Ein irischer Landarzt - Patrick Taylor

  • Ein irischer Landarzt, Patrick Taylor, Orig.titel „The Apprenticeship of Doctor Laverty“ bei Insomniac Press, Toronto, „An Irish Country Doctor“ bei Forge, New York, Übersetz. Sabine Schulte, Rowohlt, 2008


    Zum Autor: (lt. Klappentext)
    Patrick Taylor, Doktor der Medizin, wurde 1941 in Bangor Country Down in Nordirland geboren und wuchs dort auf. „Der irische Landarzt“ basiert auf seinen Kolumnen, die er aus seinen Anfangszeiten als Arzt im ländlichen Irland schrieb und sammelte. Um dem Nordirlandkonflikt zu entfliehen, emigrierte er mit seiner Familie Anfang der 70er Jahre nach Kanada, wo er seither in der medizinischen Forschung tätig ist. Patrick Taylor lebt heute auf Bown Island, Vancouver, British Columbia.


    Meine Meinung:
    Ich gebe zu, dass mir der Roman „Ein irischer Landarzt“ von Patrick Taylor aufgrund meiner beständigen Suche, etwas ähnliches wie James Herriots Lebenserinnerungen zu finden, in die Hände gefallen ist. Ähnlichkeiten zu James Herriots Reihe vom Doktor und dem lieben Vieh besteht lediglich darin, dass Patrick Taylor das ländliche Leben allerdings nicht in Yorkshire sondern in Ulster, Irland, beschreibt und schrullige, exzentrische Originale in seinen Geschichten in den Mittelpunkt stellt.

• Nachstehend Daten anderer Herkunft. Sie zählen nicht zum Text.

-- ==== Sys2Proof/Machine/Step.lean ====
section
/-!
DEFINITION. One step: fetch what happens next and run it.
-/

namespace Sys2Proof.Machine

/-- One transition of the block (00_scope.md R14), the one `env.inputs` names next. -/
def step (s : State) : Host.Outcome State Fault Refusal :=
  match fetch s with
  | .run i s1 => exec i s1
  | .done r => r

/-- The state in which the instruction whose bits are `w` is what happens next: its words are offered on the port its
row belongs to (log 2). -/
def State.withFetchWord (s : State) (nbits w : Nat) : State :=
  let t := tupleOfBits nbits w
  s.offer (issuerOf t.opw) t

end Sys2Proof.Machine
end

    Irland, Anfang der 60er Jahre des 20. Jahrhunderts: Der Weg nach Ballybucklebo, das auf keiner Landkarte eingezeichnet ist, erweist sich für den jungen Arzt Barry Laverty Anfang bereits als erste Herausforderung beim Antritt seiner neuen Stelle. Bräuchte er nicht dringend das Geld, um Brunhilde, seinen Käfer, zu bezahlen und von etwas zu leben, wäre er wohl schon angesichts des schlammigen Weges in den abgeschiedenen Ort umgekehrt. Als er bei der Ankunft noch erleben muss, dass der alteingesessene, raubeinige Landarzt Dr. Fingal Flahertie O’Reilly einen Patienten zur Praxis hinauswirft, gibt dies Barry beinahe den letzten Rest. Die ersten Tage mit seinem neuen Chef gestalten sich dann auch mehr als schwierig. O’Reilly wendet in seiner Praxis eigene unkonventionelle Methoden an, die Barry sehr in Frage stellt. Dennoch empfangen die Dorfbewohner den forschen Städter und auf dem neuesten Stand der Wissenschaft ausgebildeten jungen Arzt nicht mit offenen Armen und der Umgang mit deren Schrulligkeiten und abergläubischen Ansichten stellt Barry vor eine ungeahnte Herausforderung. Ganz allmählich schleicht sich die kleine skurrile, aber äußerst liebenswerte Dorfgemeinschaft von Ballybucklebo in sein Herz und als er Patricia , einer jungen Ingenieurin aus dem Nachbardorf begegnet, beginnt die Vorstellung dauerhaft auf dem Lande zu leben, gar nicht mehr so schlecht auszusehen...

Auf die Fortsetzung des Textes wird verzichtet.